Preparing for Accelerating AI Progress 13:41

  • Building ambitious products—even if current AI isn’t capable yet—is recommended due to rapidly advancing models.
  • Integrating AI efficiently, possibly even using AI to accelerate its own adoption, is a key opportunity.
  • Current adoption is highest in software engineering, but identifying other high-growth domains is an open question.

Recent Advancements: Claude 4 and Beyond 16:01

  • Claude 4 has improved its ability to act as an agent, with better coding, search, supervision, and memory functions.
  • The model can store and retrieve memories across context windows, enabling longer, more complex tasks.
  • Progress remains incremental but steady, following the scaling laws.

AI as Collaborator and Human-AI Workflows 18:09

  • Memory improvements in AI are enabling collaboration on longer tasks, now achievable on the scale of hours for complex work.
  • The distinction between human judgment and AI generation is shrinking, suggesting the human role will shift toward managing, supervising, and validating AI outputs.
  • Products are evolving from co-pilots (requiring human approval) to end-to-end full workflow replacements in some domains.

The Future of AI Automation Versus Collaboration 20:17

  • Some tasks can tolerate less-than-perfect AI performance and are being automated more quickly.
  • High-reliability tasks (99.9%+ correct) still require humans in the loop, but full automation in more areas is expected as reliability improves.
  • Human-AI teamwork is likely to dominate high-complexity areas in the near term.

Leveraging AI’s Breadth and Depth 21:21

  • AI's ability to draw on wide-ranging human knowledge can yield unique insights, especially in interdisciplinary scientific research.
  • Breadth (integrating diverse information) may be as important as depth (solving singular hard problems) for future AI applications.
  • Predicting exactly how these capabilities will be implemented is challenging, but general scaling trends are expected to continue.

Greenfield Opportunities for AI Builders 24:17

  • High-skill, computer-based tasks involving large data interactions—such as finance, legal, and business integrations—are promising fields for AI application.
  • Integrating AI into the fabric of existing businesses, analogous to reimagining factories during electrification, offers significant leverage.
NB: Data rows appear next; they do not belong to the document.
/-- The body of an event, fired from a command session, keeps the session: a command event of the current generation is
the one the phase waits for, a stale one does nothing, and the drive's events keep the session's part of the state. -/
theorem event_keepsCommandSession (session : CommandSession s) {e : Event} (pending : e ∈ s.queue.events)
    (ran : exec e.instr (s.firing e) = .next t) : CommandSession t := by
  obtain ⟨events, secondPhase⟩ := commandSession_iff.mp session
  have foreign (other : e.kind.isCommand = true → e.gen ≠ s.cmdGen) : CommandSession (s.firing e) :=
    .of_events (events.firing_foreign pending other) rfl secondPhase
  have stays (stale : exec e.instr (s.firing e) = .next (s.firing e))
      (other : e.kind.isCommand = true → e.gen ≠ s.cmdGen) : CommandSession t := by
    obtain rfl := Host.Outcome.next.inj (stale.symm.trans ran)
    exact foreign other
  obtain ⟨due, seq, kind, gen⟩ := e
  cases kind with
  | cmdExec =>
    by_cases live : gen = s.cmdGen
    · obtain ⟨awaited, none_awaited⟩ := events.firing_live pending rfl live
      subst live
      exact cmdExec_live_keepsCommandSession none_awaited (Phase.awaited_eq_cmdExec.mp awaited) ran
    · exact stays (cmdExec_of_stale live) fun _ => live
  | cmdSecond =>
    by_cases live : gen = s.cmdGen
    · obtain ⟨awaited, none_awaited⟩ := events.firing_live pending rfl live
      subst live
      have second : s.phase = .secondResponse := Phase.awaited_eq_cmdSecond.mp awaited
      exact cmdSecond_live_keepsCommandSession none_awaited second (secondPhase second) ran
    · exact stays (cmdSecond_of_stale live) fun _ => live
  | seekDone => exact (foreign nofun).kept (seekDone_keepsSession _ gen t ran)
  | sectorRead => exact (foreign nofun).kept (sectorRead_keepsSession _ gen t ran)
  | playSector => exact (foreign nofun).kept (playSector_keepsSession _ gen t ran)
  | irqRecheck => exact (foreign nofun).kept (irqRecheck_keepsSession _ gen t ran)

end CommandEventBodies

/-! ### The port operations -/

/-- The acknowledgement retires a waiting command and starts the queued one (41_command_pipeline.md R146). -/
theorem ackIrq_keepsCommandSession {s : State} (session : CommandSession s) : CommandSession s.ackIrq := by
  obtain ⟨events, secondPhase⟩ := commandSession_iff.mp session
  rw [State.ackIrq_eq]
  split_ifs with waiting queued
  · exact .startCommand (s := { s with
      latch := { pending := false, kind := 0 }, phase := .idle, queued := { s.queued with valid := false } })
      (events.kept (same rfl rfl)) _ _
  · rw [waiting] at events
    exact .of_events (events.kept (same rfl rfl)) rfl nofun
  · exact session.kept (same rfl rfl)

theorem issueCommand_keepsCommandSession {s : State} (session : CommandSession s) (op : Byte) :
    CommandSession (issueCommand op s) := by
  obtain ⟨events, _⟩ := commandSession_iff.mp session
  rw [issueCommand_eq]
  split_ifs
  · exact .startCommand (s := { s with pfifo := s.pfifo.clear }) (events.kept (same rfl rfl)) _ _
  · exact session.kept (same rfl rfl)
  · exact session.kept (same rfl rfl)

theorem p2r_keepsSession (s : State) : NextKeepsSession s (execP2r s) := by
  unfold execP2r
  split_ifs <;> exact toNext (same rfl rfl)

theorem p3r_keepsCommandSession {s : State} (session : CommandSession s) : ∀ t, execP3r s = .next t →
    CommandSession t := by
  have acknowledged : CommandSession (if s.latch.pending then s.ackIrq else s) := by
    split_ifs
    · exact ackIrq_keepsCommandSession session
    · exact session
  rintro _ ⟨⟩
  exact acknowledged.kept (same rfl rfl)

/-- Only the issue of a command and the acknowledgement touch the session. -/
theorem access_keepsCommandSession {s : State} (session : CommandSession s) (port : Nat) (write : Option Byte)
    (mode : Bool) : ∀ t, exec (accessInstr port write mode) s = .next t → CommandSession t := by
  have kept {r : StepResult} (keeps : NextKeepsSession s r) (t : State) (ran : r = .next t) : CommandSession t :=
    session.kept (keeps t ran)
  match port, write, mode with
  | 0, none, _ => exact kept (toNext (same rfl rfl))
  | 0, some _, _ => exact kept (toNext (same rfl rfl))
  | 1, none, _ => exact kept (toNext (same rfl rfl))
  | 1, some op, false =>
    rintro _ ⟨⟩
    exact issueCommand_keepsCommandSession session op
  | 1, some _, true => exact kept (toNext (same rfl rfl))
  | 2, none, _ => exact kept (p2r_keepsSession s)
  | 2, some _, false => exact kept (unchanged s).toNext
  | 2, some _, true => exact kept (toNext (same rfl rfl))
  | _ + 3, none, _ => exact p3r_keepsCommandSession session
  | _ + 3, some _, false => exact kept (toNext (same rfl rfl))
  | _ + 3, some _, true => exact kept (toNext (same rfl rfl))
Applying Physics Mindset to AI Research 26:22

  • Physics training helped Kaplan focus on identifying broad, precise trends (like scaling laws) in AI.
  • Asking naive but fundamental questions (such as the exact mathematical nature of learning curves) is valuable in AI’s young and rapidly evolving field.
  • In AI, studying very large neural networks leverages mathematical techniques familiar from physics.
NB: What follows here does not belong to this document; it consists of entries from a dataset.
-- ==== Sys2Proof/Machine/Lanes.lean ====
section
/-! DEFINITION. The lane engine: how an entry completes and a chain ends, how reports, STOP and detaching reach a lane
(R104 to R107, R126 to R144), and START and STOP. -/

namespace Sys2Proof.Machine

/-- The busy states (R127). -/
def LaneState.busy : LaneState → Bool
  | .running | .offered | .onLine | .waiting => true
  | .free | .holding => false

/-- The end of a chain (R139): end status set, stop-pending, deadline and note dropped, the CHAIN_END record formed
and kept. The lane is HOLDING until the completion unit takes the record (R140), which `State.settle` does at once
when the queue has room. -/
def Lane.endChain (l : LaneNo) (st : Status) (x : Lane) : Lane :=
  { x with
    state := .holding
    stopPending := false
    note := none
    endStatus := some st
    deadline := none
    entry := none
    wait := none
    held := some { lane := l, status := st, tag := x.tag, last := x.cur, completed := x.completed
                   folded := x.note.isSome } }

/-- The lane goes on at an index, RUNNING, with nothing under way. -/
def Lane.goOn (i : Index) (x : Lane) : Lane :=
  { x with state := .running, cur := i, deadline := none, entry := none, wait := none }

/-- What the lane keeps of the entry under way; a lane with none under way keeps nothing to go on by. -/
def Lane.ctx (x : Lane) : EntryCtx :=
  match x.entry with
  | some e => e
  | none => { next := false, alt := none, size := 1 }

/-- An entry completes with DONE or a soft failure: it is counted (R107, R124), and the chain ends STOPPED if a stop is
pending (R104, R136), else goes on under NEXT (R104) or ALT (R105), or ends. -/
def Lane.complete (l : LaneNo) (st : Status) (x : Lane) : Lane :=
  let counted := { x with completed := satAdd 65535 x.completed x.ctx.size }
  if x.stopPending then counted.endChain l .stopped
  else if st = .done then
    if x.ctx.next then
      if h : x.cur.val < 255 then counted.goOn ⟨x.cur.val + 1, by omega⟩
      else counted.endChain l .badSequence
    else counted.endChain l .done
  else
    match x.ctx.alt with
    | some i => counted.goOn i
    | none => counted.endChain l st

/-- A frame on the line whose slot no longer holds it: its outcome is told to no producer (R50, R86). -/
def Flight.detach (f : Flight) : Flight := { f with attached := false }

namespace State

/-- The condition of a WAIT holds (R116). -/
def waitHolds (s : State) (c : WaitCond) : Bool :=
  decide ((s.region c.region).state = .current) &&
    match c.mode with
    | .ready => true
    | .changed => decide ((s.region c.region).count ≠ c.value)
    | .unowned => decide ((s.region c.region).owner = none)
    | .mine => decide ((s.region c.region).owner = some s.stationNumber)

/-- A report for region r reaches every WAITING lane whose WAIT names r, which evaluates its condition again
(R118). -/
def reportLanes (s : State) (r : RegionNo) : State :=
  s.mapLanes fun l x =>
    match x.wait with
    | some c => if x.state = .waiting ∧ c.region = r ∧ s.waitHolds c = true then x.complete l .done else x
    | none => x

/-- A change report reaches the lanes and the watch table (R13). The third receiver, the refresh unit, acts only on a
region that has left CURRENT, which the claims of R89 and R88 do with the whole response set. -/
def report (s : State) (rep : ChangeReport) : State := (s.reportLanes rep.region).reportWatches rep

/-- Every busy lane's chain ends DETACHED (R138). -/
def detachLanes (s : State) : State :=
  s.mapLanes fun l x => if x.state.busy then x.endChain l .detached else x

/-- The frames of the lane slots are gone: those not on the line leave at once, one on the line belongs from then on to
no lane (R138, R50). -/
def dropLaneFrames (s : State) : State :=
  { s with
    laneSlots := Vector.replicate 4 none
    placement := []
    flight := s.flight.map fun f =>
      match f.slot with
      | .lane _ => f.detach
      | .station => f
      | .image => f }

/-- The chain on lane l ends (R139). -/
def endLane (s : State) (l : LaneNo) (st : Status) : State := s.modifyLane l (Lane.endChain l st)

/-- The entry under way on lane l completes. -/
def completeLane (s : State) (l : LaneNo) (st : Status) : State := s.modifyLane l (Lane.complete l st)

/-! ## Notes (R142) -/

/-- A lane forms a note of `count` notes merged: it starts the lane's note, handed to the completion unit at once, or
merges into the pending one. -/
def handNote (s : State) (l : LaneNo) (i : Index) (label : Word) (count : Nat) : State :=
  match (s.lane l).note with
  | none =>
    (s.modifyLane l fun x => { x with note := some { index := i, label := label, merge := satAdd 255 count 0 } }).offer
      (.note l)
  | some n =>
    s.modifyLane l fun x => { x with note := some { index := i, label := label, merge := satAdd 255 n.merge count } }

/-! ## START and STOP -/

/-- The lowest-numbered FREE lane (R128). -/
def freeLane (s : State) : Option LaneNo := (List.finRange 4).find? fun l => decide ((s.lane l).state = .free)

/-- The context of a lane START takes (R128). -/
def startedLane (first : Index) (tag : Word) : Lane :=
  { state := .running, tag := tag, first := first, cur := first, prevGoto := false, completed := 0
    stopPending := false, note := none, endStatus := none, deadline := none, held := none, entry := none
    wait := none }

/-- START (R128): the checks in the order of the table. -/
def start (s : State) : State :=
  if h : s.p0.toNat ≤ 255 then
    match s.stationState with
    | .joining | .active =>
      match s.freeLane with
      | some l => (s.setLane l (startedLane ⟨s.p0.toNat, by omega⟩ s.p1)).answer .ok (BitVec.ofNat 8 l.val)
      | none => s.answer .noLane 0
    | .offline | .leaving | .adrift | .halted => s.answer .wrongState 0
  else s.answer .badParameter 0

/-- STOP on one lane (R134, R135). -/
def stopLane (s : State) (l : LaneNo) : State :=
  match (s.lane l).state with
  | .free => s.answer .notRunning 0
  | .holding => s.answer .alreadyEnded 0
  | .running => ((s.endLane l .stopped).settle).answer .ok 0
  | .waiting => ((s.endLane l .stopped).settle).answer .ok 0
  | .offered => (((s.clearLaneSlot l).endLane l .stopped).settle).answer .ok 0
  | .onLine => (s.modifyLane l fun x => { x with stopPending := true }).answer .ok 0

/-- STOP (R134). -/
def stop (s : State) : State :=
  if h : s.p0.toNat ≤ 3 then s.stopLane ⟨s.p0.toNat, by omega⟩ else s.answer .badParameter 0

/-- The expiry of lane l's WAIT deadline (R119): nothing for a lane that is not WAITING with a deadline. -/
def waitTimeout (s : State) (l : LaneNo) : State :=
  if (s.lane l).state = .waiting ∧ (s.lane l).deadline.isSome = true then (s.completeLane l .waitTimeout).settle else s

/-- One millisecond passes with no command: every running deadline and the refresh window count down, stopping at 0
until their expiry is commanded (R76, R133; log 5). -/
def tick (s : State) : State :=
  { s.mapLanes fun _ x => { x with deadline := x.deadline.map fun t => t - 1 } with
    window := s.window.map fun t => t - 1 }

end State

/-- The meaning of START (R128). -/
def execStart (s : State) : Host.Outcome State Fault Refusal := unlessReset State.start s

/-- The meaning of STOP (R134, R135). -/
def execStop (s : State) : Host.Outcome State Fault Refusal := unlessReset State.stop s

/-- The meaning of WAIT_TIMEOUT (R119). -/
def execWaitTimeout (lane : LaneNo) (s : State) : Host.Outcome State Fault Refusal :=
  unlessReset (fun t => t.waitTimeout lane) s

end Sys2Proof.Machine
end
Interpretability and Measurement in AI 29:15

  • Understanding AI interpretability is akin to neuroscience or biology, but AI allows for complete measurement of components, enabling thorough analysis.

Robustness and Limits of Scaling Laws 29:50

  • Scaling laws have proven robust, and deviations from expected trends often indicate training or engineering problems, not limits of the paradigm itself.

Efficiency, Compute, and Model Capabilities 31:04

  • AI training and inference are becoming rapidly more efficient, with 3x to 10x annual algorithmic improvements.
  • While costs will decrease, high-capability frontier models will likely continue to be in demand for their ability to handle complex, long-horizon tasks.

Advice for Early-Career Technologists 34:45

  • Building at the frontier of AI, understanding model mechanics, and efficiently leveraging and integrating AIs are key strategies for staying relevant.

Audience Q&A: Scaling, Self-Correction, and Training 35:24

  • Task horizon expansions may stem from improved self-correction and planning in AI, enabling larger leaps with modest ability increases.
  • For complex, long-horizon tasks outside coding, training data and verification become challenging. AI oversight (AI supervising AI) may improve efficiency and scalability.
  • Generating and curating training tasks increasingly combines both AI and human input as complexity grows.